DIRECTIONS:
When you find the line with "and the counter. -/" among the records below, reproduce it and each line after it exactly, ending with the line with "obtain ⟨t', hp, h⟩".

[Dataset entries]
/-- All a micro-operation can do: every destination but memory is written from the state before it. -/
theorem perform_eq_next (u : MicroOp) (s t : State) (h : perform u s = .next t) :
    ∃ (bus : Word) (stored : Memory), t = writeBack u bus s stored := by
  obtain ⟨w, -, h⟩ := (andThen_eq_next _ _ _).1 h
  dsimp only at h
  split at h
  · obtain ⟨s1, -, h⟩ := (andThen_eq_next _ _ _).1 h
    exact ⟨_, _, (Host.Outcome.next.inj h).symm⟩
  · exact ⟨_, _, (Host.Outcome.next.inj h).symm⟩

/-- A micro-operation is its action on the data path, and the counter moved on. -/
theorem perform_eq_act (u : MicroOp) (s : State) :
    perform u s = andThen (act u s) fun t => .next (setCounter (s.hid.counter + 1) t) := by
  rw [act, andThen_assoc]
  cases h : perform u s with
  | next t =>
    obtain ⟨bus, stored, rfl⟩ := perform_eq_next u s t h
    rfl
  | fault f => rfl
  | refused f => rfl

/-- The data path changes none of the latched word, the mode and the counter. -/
theorem act_frame (u : MicroOp) (s t : State) (h : act u s = .next t) :
    t.hid.i = s.hid.i ∧ t.hid.mode = s.hid.mode ∧ t.hid.counter = s.hid.counter := by
  obtain ⟨t', hp, h⟩ := (andThen_eq_next _ _ _).1 h
  obtain ⟨bus, stored, rfl⟩ := perform_eq_next u s t' hp
  cases h
  exact ⟨rfl, rfl, rfl⟩

/-- The data path does not look at the counter. -/
theorem act_setCounter (u : MicroOp) (k : BitVec 3) (s : State) :
    act u (setCounter k s) = andThen (act u s) fun t => .next (setCounter k t) := by
  have hbus : busSource u (setCounter k s) = busSource u s := by cases h : u.source <;> simp only [busSource, h] <;> rfl
  have hmem : ∀ (a : Word) (v : Byte), writeByte a v (setCounter k s) =
      andThen (writeByte a v s) fun t => .next (setCounter k t) := by
    intro a v
    simp only [writeByte, show kindAt (setCounter k s) a = kindAt s a from rfl]
    cases kindAt s a <;> rfl
  simp only [act, perform, hbus, andThen_assoc, andThen_next]
  cases busSource u s with
  | fault f => rfl
  | refused f => rfl
  | next w =>
    cases hm : u.toMem
    · rfl
    · have haddr : memAddress u (setCounter k s) = memAddress u s := rfl
      simp only [andThen_next, if_true, andThen_assoc, haddr, hmem]
      rfl

theorem actAll_setCounter (ops : List MicroOp) (k : BitVec 3) (s : State) :
    actAll ops (setCounter k s) = andThen (actAll ops s) fun t => .next (setCounter k t) := by
  induction ops generalizing s with
  | nil => rfl
  | cons u rest ih => simp only [actAll_cons, act_setCounter, andThen_assoc, andThen_next, ih]

theorem actAll_counter (ops : List MicroOp) (s : State) :
    (andThen (actAll ops s) fun t => .next (setCounter s.hid.counter t)) = actAll ops s :=
  (actAll_setCounter ops s.hid.counter s).symm

/-! ### From the control store to the micro-operations of a listing -/

/-- Every micro-operation of the standard microcode is read back from its control word, which is not the end word. -/
theorem standard_decodes (u : MicroOp) (h : u.standard = true) :
    decodeControl u.encode = some u ∧ u.encode ≠ 0 := by
  obtain ⟨o, m, ops, hl, hu⟩ := (standard_iff u).1 h
  clear h
  revert u
  cases o <;> cases m <;> simp only [listing, listingShort, listingLong, Option.some.injEq, reduceCtorEq] at hl <;>
    subst hl <;> decide

theorem runWord_encode (u : MicroOp) (s : State) (h : u.standard = true) : runWord u.encode s = perform u s :=
  runWord_standard _ u s (standard_decodes u h).2 (standard_decodes u h).1 h

theorem listing_length_le (o : Opcode) (m : Mode) (ops : List MicroOp) (h : listing o m = some ops) :
    ops.length ≤ 8 := by
  cases o <;> cases m <;> simp only [listing, listingShort, listingLong, Option.some.injEq, reduceCtorEq] at h <;>
    subst h <;> decide

/-- R222: states 0 and 1 of an instruction's listing are the same in every mode of its opcode. -/
theorem listing_head (o : Opcode) (m : Mode) (ops : List MicroOp) (hm : m ≠ .interrupt) (h : listing o m = some ops) :
    ∃ (second : MicroOp) (rest : List MicroOp),
      ops = opFirst :: second :: rest ∧ (listingRegister o)[1]? = some second := by
  cases m with
  | interrupt => exact absurd rfl hm
  | register => cases o <;> cases h <;> exact ⟨_, _, rfl, rfl⟩
  | shortImmediate => cases o <;> cases h <;> exact ⟨_, _, rfl, rfl⟩
  | longImmediate => cases o <;> cases h <;> exact ⟨_, _, rfl, rfl⟩

theorem runStored_some (o : Opcode) (m : Mode) (k : Nat) (ops : List MicroOp) (u : MicroOp) (s : State)
    (hl : listing o m = some ops) (hu : ops[k]? = some u) : runStored o m k s = perform u s := by
  simp only [runStored, controlStore, hl, hu]
  exact runWord_encode u s (standard_of_listing o m ops u hl (List.mem_of_getElem? hu))

theorem runStored_end (o : Opcode) (m : Mode) (k : Nat) (ops : List MicroOp) (s : State)
    (hl : listing o m = some ops) (hk : ops[k]? = none) : runStored o m k s = .next (setCounter 0 s) := by
  simp only [runStored, controlStore, hl, hk]
  rfl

ANSWER:
/-- The data path changes none of the latched word, the mode and the counter. -/
theorem act_frame (u : MicroOp) (s t : State) (h : act u s = .next t) :
    t.hid.i = s.hid.i ∧ t.hid.mode = s.hid.mode ∧ t.hid.counter = s.hid.counter := by
  obtain ⟨t', hp, h⟩ := (andThen_eq_next _ _ _).1 h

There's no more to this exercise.